JUnit not only adopted declarativeness, but also became part of architectural thinking. And now, saying @Test, we run not just a method - we initiate part of the test pipeline, where behavior is fixed as an artifact.

Why This Matters in CI

JUnit integrations in IDE, Gradle, Maven, Bazel, and CI systems (for example, GitHub Actions) expect a strictly defined structure: @Test methods are automatically indexed, isolated, and reported. Without this annotation, the method is just a function, inaccessible to the runner.

Getting to Know JUnit 5 Basics

If in JUnit 4 annotations were just flags, then in JUnit 5 they became formalized elements of the contract. Through them, the lifecycle, behavior, parameters, and integration points of tests are described. Below is the minimally necessary set of annotations to confidently navigate in Jupiter.
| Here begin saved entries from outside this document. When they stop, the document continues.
-- ==== Sys2Proof/Machine/Terms.lean ====
section
/-! DEFINITION. Terminals: line contexts, their states and equalisation delays, PLOAM messages, protection of trees, and the
terminal instructions (R205, R271 to R276, R280 to R287, R291 to R298, R309). -/
namespace Sys2Proof.Machine

/-! Line contexts (R271, R273). -/

/-- STATE of a terminal. -/
def tmFREE : Nat := 0
def tmRANGING : Nat := 1
def tmOPERATING : Nat := 2
def tmRESTORED : Nat := 3

/-- STATE of a pair. -/
def ppOFF : Nat := 0
def ppARMED : Nat := 1
def ppSWITCHING : Nat := 2
def ppFAILED : Nat := 3

/-- A terminal's state. -/
def State.termState (s : State) (t u : Nat) : Nat := s.get F.PON_TERM_STATE_STATE t u

/-- The tree runs a switchover (R297). -/
def State.switching (s : State) (t : Nat) : Bool := s.get F.PON_PROT_STATUS_STATE t = ppSWITCHING

/-- The context registers of a terminal, zeroed (R275). -/
def State.zeroTerm (s : State) (t u : Nat) : State :=
  (((s.wr .PON_TERM_STATE 0 t u).wr .PON_TERM_VID 0 t u).wr .PON_TERM_VSSN 0 t u).wr .PON_TERM_EQD 0 t u

/-- What a slot keeps of a context (R295). -/
def State.lineCtx (s : State) (t u : Nat) : LineCtx :=
  { state := s.termState t u, prof := s.get F.PON_TERM_STATE_PROF t u, pik := s.get F.PON_TERM_STATE_PIKSLOT t u,
    vid := s.get F.PON_TERM_VID_VID t u, vssn := s.get F.PON_TERM_VSSN_VSSN t u, eqd := s.get F.PON_TERM_EQD_EQD t u }

/-- A context written: the state, the delay and what identifies the terminal; RANGED, AVG and LOSI clear (R275). -/
def State.putCtx (s : State) (t u : Nat) (c : LineCtx) : State :=
  let s1 := (s.zeroTerm t u).wr .PON_TERM_STATE (BitVec.ofNat 36 (c.state * 2 ^ 32 + c.prof * 2 ^ 24 + c.pik)) t u
  ((s1.set F.PON_TERM_VID_VID c.vid t u).set F.PON_TERM_VSSN_VSSN c.vssn t u).set F.PON_TERM_EQD_EQD c.eqd t u

/-- A serial number is held by a terminal of the tree that is not FREE, other than one. -/
def State.serialHeld (s : State) (t : Nat) (vid vssn : Nat) (but : Option Nat) : Option Nat :=
  (range' 0 256).find? (fun u => some u ≠ but && s.termState t u ≠ tmFREE && s.get F.PON_TERM_VID_VID t u = vid
    && s.get F.PON_TERM_VSSN_VSSN t u = vssn)

/-- EQDLIM of an ORIGIN (R282). -/
def eqdLimit (origin : Nat) : Nat := min (80 * origin - (74640 + 1692058)) 33554431

/-- A delay lies within 0 to EQDLIM. -/
def State.eqdFits (s : State) (t : Nat) (v : Int) : Bool := 0 ≤ v && v ≤ s.get F.PON_RNG_LIMIT_EQDLIM t

/-! The device's own messages (R284 to R286). -/

/-- Queue Ranging_Time for a terminal: a later one replaces an earlier one that has not been sent (R285). -/
def State.rangingTime (s : State) (t : Fin 64) (u eqd : Nat) : State :=
  s.modTree t (fun x =>
    let m := (u, Config.rangingTime u eqd)
    { x with ploamOwn := if x.ploamOwn.any (fun e => e.1 = u) then x.ploamOwn.map (fun e => if e.1 = u then m else e)
                         else x.ploamOwn ++ [m] })

/-- Discard it. -/
def State.dropOwn (s : State) (t : Fin 64) (u : Nat) : State :=
  s.modTree t (fun x => { x with ploamOwn := x.ploamOwn.filter (fun e => e.1 ≠ u) })

/-! Switchover (R294 to R297). -/

/-- A terminal of a switchover that returned to RANGING, or was left FREE (R295, R296). -/
def State.switchLost (s : State) (t : Nat) : State := s.set F.PON_PROT_STATUS_NOK (min 256 (s.get F.PON_PROT_STATUS_NOK t + 1)) t

/-- The mean of the offsets of confirmed terminals (R294). -/
def meanOffset (xs : List Int) : Int := if xs = [] then 0 else (xs.foldl (· + ·) 0).tdiv xs.length

/-- The switchover of a tree ends once no terminal is RESTORED and, for host restoration, DONE was written (R296). -/
def State.switchEnd (s : State) (t : Fin 64) : State :=
  let x := s.tr t
  let restored := (range' 0 256).any (fun u => s.termState t u = tmRESTORED)
  if s.switching t && x.swMoved && !restored && (s.get F.PON_PROT_CTRL_SLOT t < 4 || x.swDone) then
    let s1 := s.set F.PON_PROT_STATUS_STATE ppARMED t
    let s2 := s1.set F.PON_PROT_STATUS_TIME (min 511 (s.clk.frame - x.swFrame)) t
    s2.set F.PON_PROT_MEAS_MEAN (unsignedOf 26 (meanOffset x.swOffsets)) t
  else s

/-- A terminal restored with its saved delay less DELTA (R295). -/
def State.restore (s : State) (t : Fin 64) (u : Nat) (c : LineCtx) : State :=
  let delta := signed 26 (s.get F.PON_PROT_DELTA_DELTA t)
  let eqd : Int := c.eqd - delta
  if s.eqdFits t eqd then
    let s1 := s.putCtx t u { c with state := tmRESTORED, eqd := eqd.toNat }
    if delta = 0 then s1 else s1.rangingTime t u eqd.toNat
  else (s.putCtx t u { c with state := tmRANGING, eqd := 0 }).switchLost t

/-- A switchover is triggered: AUTO clears and STATE becomes SWITCHING (R296). -/
def State.switchStart (s : State) (t : Fin 64) : State :=
  let s1 := (s.set F.PON_PROT_CTRL_AUTO 0 t).set F.PON_PROT_STATUS_STATE ppSWITCHING t
  let s2 := s1.set F.PON_PROT_STATUS_NOK 0 t
  s2.modTree t (fun x => { x with swFrame := s.clk.frame, swDone := false, swMoved := false, swOffsets := [] })

/-- The copy of a pair's line contexts in its always-on slot (R295). -/
def State.saveSlot (s : State) (t : Fin 64) : State :=
  let k := s.get F.PON_PROT_CTRL_SLOT t
  if s.flag F.PON_PROT_CTRL_EN t && k < 4 && !((s.tr t).swMoved && s.switching t) then
    (range' 0 256).foldl (fun s u => { s with slots := sput {} s.slots (k * 256 + u) (s.lineCtx t u) }) s
  else s

/-- One context at the port exchange: that of the working port goes to the standby tree's number, whose port it stays with;
the tree's is restored from the slot, or becomes FREE (R291, R295). -/
def State.moveCtx (t : Fin 64) (peer slot : Nat) (s : State) (u : Nat) : State :=
  let s1 := ((((s.wr .PON_TERM_STATE (s.rd .PON_TERM_STATE t u) peer u).wr .PON_TERM_VID (s.rd .PON_TERM_VID t u) peer u).wr
    .PON_TERM_VSSN (s.rd .PON_TERM_VSSN t u) peer u).wr .PON_TERM_EQD (s.rd .PON_TERM_EQD t u) peer u).zeroTerm t u
  if 4 ≤ slot then s1
  else if s1.slotsBad.contains (slot * 256 + u) then
    (((s1.switchLost t).set F.PON_PROT_STATUS_STATUS Status.eparity.code t).faultWrite (receiverQuoin t) 0x19 (slot * 256 + u) .device 1
      Status.eparity.code slot)
  else
    let c := sget {} s1.slots (slot * 256 + u)
    if c.state = tmFREE then s1
    else if c.state = tmRANGING then s1.putCtx t u { c with eqd := 0 }
    else s1.restore t u c

/-- PORT_EXCHANGE: the ports behind the two tree numbers are exchanged and the contexts restored (R291, R295, R296). -/
def execPortExchange (t : Fin 64) (s : State) : Host.Outcome State Fault Refusal :=
  let peer := s.get F.PON_PROT_CTRL_PEER t
  let was := s.get F.PON_PROT_STATUS_PORT t
  let next := s.get F.PON_PROT_STATUS_PORT peer
  if !s.switching t || (s.tr t).swMoved || s.laneState next ≠ lnACTIVE then .next s
  else
    let s0 := s.saveSlot t
    let s1 := (s0.set F.PON_PROT_STATUS_PORT next t).set F.PON_PROT_STATUS_PORT was peer
    let s2 := (s1.set F.PON_PROT_STATUS_STATUS Status.ok.code t).modTree t (fun x =>
      { x with swMoved := true, missRun := [], holdoff := [] })
    let s3 := (range' 0 256).foldl (State.moveCtx t peer (s.get F.PON_PROT_CTRL_SLOT t)) s2
    .next (((s3.laneSettle was).laneSettle next).switchEnd t)

/-- PROT_LANE_TIMEOUT: the standby lane was not ready in time, and the tree stays on its port (R296). -/
def execProtLaneTimeout (t : Fin 64) (s : State) : Host.Outcome State Fault Refusal :=
  let next := s.get F.PON_PROT_STATUS_PORT (s.get F.PON_PROT_CTRL_PEER t)
  if s.switching t && !(s.tr t).swMoved && s.laneState next ≠ lnACTIVE then
    .next ((s.set F.PON_PROT_STATUS_STATE ppFAILED t).set F.PON_PROT_STATUS_STATUS Status.ewake.code t)
  else .next s

/-- RWAIT_EXPIRY: a RESTORED terminal that was not confirmed returns to RANGING (R296). -/
def execRwaitExpiry (t : Fin 64) (u : Fin 256) (s : State) : Host.Outcome State Fault Refusal :=
  if s.switching t && s.termState t u = tmRESTORED then
    .next (((s.putCtx t u { s.lineCtx t u with state := tmRANGING, eqd := 0 }).switchLost t).switchEnd t)
  else .next s

/-! The terminal instructions (R205). -/

/-- The tree and terminal that an operand names. -/
def termOf (a : Word) : Nat × Nat := (a.toNat / 256, a.toNat % 256)

/-- What TMACT, TMDEACT, TMEQD and PLSEND check before their own work: the terminal exists, its tree is present, and the
tree's quoins are awake (R11, R172, R205). -/
def State.onTerm (s : State) (e : Eng) (a : Word) (range : Bool) (k : State → Fin 64 → Nat → Res) : Res :=
  let (t, u) := termOf a
  if t < 64 ∧ s.chip.trees ≤ t then .fail .eabsent s
  else if 64 ≤ t ∨ range then .fail .erange s
  else s.touch e [framerQuoin t, receiverQuoin t] (fun s => k s (Fin.ofNat 64 t) u)

/-- The image TMACT reads (R274): RESTORE, and the context. -/
def ctxImage (ws : List Word) : Bool × LineCtx :=
  let f := fun k hi lo => wbits (nth 0 ws k) hi lo
  (f 0 35 35 = 1, { prof := f 0 34 33, vid := f 0 31 0, vssn := f 1 31 0, pik := f 2 14 0, eqd := f 3 24 0 })

/-- Its reserved bits are 0, and EQD is 0 where RESTORE is. -/
def ctxImageOk (ws : List Word) : Bool :=
  let f := fun k hi lo => wbits (nth 0 ws k) hi lo
  f 0 32 32 = 0 && f 1 35 32 = 0 && f 2 35 15 = 0 && f 3 35 25 = 0 && (f 0 35 35 = 1 || f 3 24 0 = 0)

/-- TMACT: activates a terminal into RANGING, or into RESTORED with its delay in force (R205, R274, R275, R297). -/
def execTmact (e : Eng) (d a b : RegNo) (s : State) : Host.Outcome State Fault Refusal :=
  instr e (.tmact e d a b) [a, b] 14 (fun s =>
    let (t, _) := termOf (s.reg e a)
    if t < 64 ∧ s.chip.trees ≤ t then .fail .eabsent s
    else
      s.image e (s.reg e b) 4 (fun ws =>
        let (restore, c) := ctxImage ws
        let bad := !ctxImageOk ws || wbits (nth 0 (s.tabGet 0x41 (t * 4 + c.prof)) 0) 35 35 = 0 || !s.eqdFits t c.eqd
        s.onTerm e (s.reg e a) bad (fun s t u =>
          if s.termState t u ≠ tmFREE ∨ (s.serialHeld t c.vid c.vssn (some u)).isSome then .fail .estate s
          else if s.switching t ∧ (!restore ∨ s.get F.PON_PROT_CTRL_SLOT t < 4) then .fail .ebusy s
          else
            let s1 := s.modTree t (fun x =>
              { x with pm := sput {} x.pm u {}, missRun := sput 0 x.missRun u 0, holdoff := x.holdoff.filter (fun v => v ≠ u) })
            if !restore then .ok (s1.putCtx t u { c with state := tmRANGING })
            else if s1.switching t then .ok (s1.restore t u c)
            else .ok (s1.putCtx t u { c with state := tmRESTORED })))) s

/-- Every allocation of a terminal loses VALID (R309). -/
def State.withdraw (s : State) (t u : Nat) : State :=
  let lo := tabKey 0x40 (t * 4096)
  { s with dp := { s.dp with tab := s.dp.tab.map (fun e =>
      if lo ≤ e.1 ∧ e.1 < lo + 4096 ∧ entValid e.2 ∧ ef e.2 0 31 24 = u then
        (e.1, setW e.2 0 (BitVec.ofNat 36 (ent e.2 0 % 2 ^ 35)))
      else e) } }

/-- An entry of all zeros is not listed (the canonical form of tables). -/
def State.tabTidy (s : State) : State :=
  { s with dp := { s.dp with tab := s.dp.tab.filter (fun e => e.2.any (fun w => w ≠ 0)) } }

/-- TMDEACT: the terminal becomes FREE; its context is zeroed, its queued messages discarded, its allocations and learned
entries withdrawn (R205, R275, R309, R368). -/
def execTmdeact (e : Eng) (d a b : RegNo) (s : State) : Host.Outcome State Fault Refusal :=
  instr e (.tmdeact e d a b) [a] 10 (fun s =>
    s.onTerm e (s.reg e a) false (fun s t u =>
      if s.termState t u = tmFREE then .fail .estate s
      else if s.switching t then .fail .ebusy s
      else
        let s1 := ((s.zeroTerm t u).withdraw t u).tabTidy
        let s2 := s1.modTree t (fun x =>
          { x with ploamTx := x.ploamTx.filter (fun m => m.1 ≠ u), ploamOwn := x.ploamOwn.filter (fun m => m.1 ≠ u),
                   missRun := sput 0 x.missRun u 0, holdoff := x.holdoff.filter (fun v => v ≠ u) })
        .ok (s2.downFlush (64 + t) (some u)))) s

/-- TMEQD: the delay takes force and the terminal is OPERATING; drift hold-off starts and a queued Ranging_Time goes
(R205, R275, R285). -/
def execTmeqd (e : Eng) (d a b : RegNo) (s : State) : Host.Outcome State Fault Refusal :=
  instr e (.tmeqd e d a b) [a, b] 6 (fun s =>
    let v := (s.reg e b).toNat
    s.onTerm e (s.reg e a) (!s.eqdFits ((s.reg e a).toNat / 256) v) (fun s t u =>
      if s.termState t u = tmFREE then .fail .estate s
      else if s.switching t then .fail .ebusy s
      else
        let s1 := s.set F.PON_TERM_STATE_STATE tmOPERATING t u
        let s2 := ((s1.set F.PON_TERM_STATE_RANGED 0 t u).set F.PON_TERM_STATE_LOSI 0 t u).wr .PON_TERM_EQD (BitVec.ofNat 36 v) t u
        .ok ((s2.dropOwn t u).modTree t (fun x =>
          { x with missRun := sput 0 x.missRun u 0, holdoff := u :: x.holdoff.filter (fun v => v ≠ u) })))) s

/-- Words of a PLOAM image, without and with the integrity code (R243, R280). -/
def ploamWords : Nat := 10
def ploamAllWords : Nat := 12

/-- PLSEND: queues a downstream message of 64 at most (R205, R243, R275, R286, R439). -/
def execPlsend (e : Eng) (d a b : RegNo) (s : State) : Host.Outcome State Fault Refusal :=
  instr e (.plsend e d a b) [a, b] 12 (fun s =>
    let (t, _) := termOf (s.reg e a)
    if t < 64 ∧ s.chip.trees ≤ t then .fail .eabsent s
    else
      s.image e (s.reg e b) ploamWords (fun ws =>
        s.onTerm e (s.reg e a) (ws.any (fun w => wbits w 35 32 ≠ 0)) (fun s t u =>
          if s.termState t u = tmFREE ∨ (s.ploamKey t u).isNone then .fail .estate s
          else if s.switching t then .fail .ebusy s
          else if 64 ≤ (s.tr t).ploamTx.length then .fail .efull s
          else
            let m := (ws.map (fun w => beBytes 4 (wbits w 31 0))).flatten
            .ok (s.modTree t (fun x => { x with ploamTx := x.ploamTx ++ [(u, m)] }))))) s

/-- PLRECV: takes the oldest upstream message (R205, R280). -/
def execPlrecv (e : Eng) (d a b : RegNo) (s : State) : Host.Outcome State Fault Refusal :=
  instr e (.plrecv e d a b) [d, a, b] 10 (fun s =>
    let t := (s.reg e a).toNat
    if t < 64 ∧ s.chip.trees ≤ t then .fail .eabsent s
    else if 64 ≤ t then .fail .erange s
    else
      s.dest e (s.reg e b) 14 (fun x =>
        s.touch e [framerQuoin t, receiverQuoin t] (fun s =>
          let t' := Fin.ofNat 64 t
          match (s.tr t').ploamRx with
          | [] =>
            let (k, s1) := s.fresh
            .ok (s1.putAlu e d { v := Config.freeWord k, z := some true })
          | m :: rest =>
            let s1 := s.modTree t' (fun x => { x with ploamRx := rest })
            let ws := (range' 0 ploamAllWords).map (fun k => BitVec.ofNat 36 (beNat ((m.bytes.drop (4 * k)).take 4)))
            .ok ((s1.storeRange e x (ws ++ [m.w12, m.w13])).putAlu e d { v := BitVec.ofNat 36 m.term, z := some false })))) s

end Sys2Proof.Machine
end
@Test This is the main entry point. Without it, the method is just a function. With it - a full-fledged test that JUnit will include in the lifecycle: call @BeforeEach, the test itself, @AfterEach, collect the result and display in the report.

A method with @Test should be public, without parameters, without return value (Unit), and not static (in Java) or companion (in Kotlin). If the test throws an exception - it’s considered failed. If not - it passed successfully.

@Test
fun `user is created`() {
  val service = UserService()
  val user = service.create("Alice")
  assertEquals("Alice", user.name)
}

JUnit calls this method as an autonomous unit - separately from others, in a new class instance (unless specified otherwise). This is part of the contract: the test should not depend on other tests and share state with them.

@BeforeEach / @AfterEach Called before and after each @Test. Used for environment setup and cleanup: creating files, resetting states, closing resources. Each test runs on a new class instance, so states between methods are not preserved.

@BeforeEach
fun setUp() {
  initDatabase()
}

@AfterEach
fun tearDown() {
  cleanupTempFiles()
}

@BeforeAll / @AfterAll Run once before and after all tests in the class. Used for heavy initialization (for example, raising embedded Redis, Kafka, Docker containers). In Kotlin, they require @TestInstance(PER_CLASS).

@TestInstance(TestInstance.Lifecycle.PER_CLASS)
@BeforeAll
fun initSuite() {
  EmbeddedRedis.start()
}

@TestInstance(...) Defines how JUnit creates test class instances.

By default, PER_METHOD is used, where a separate object is created for each method with @Test. This ensures isolation between tests, but doesn’t allow preserving common state between them.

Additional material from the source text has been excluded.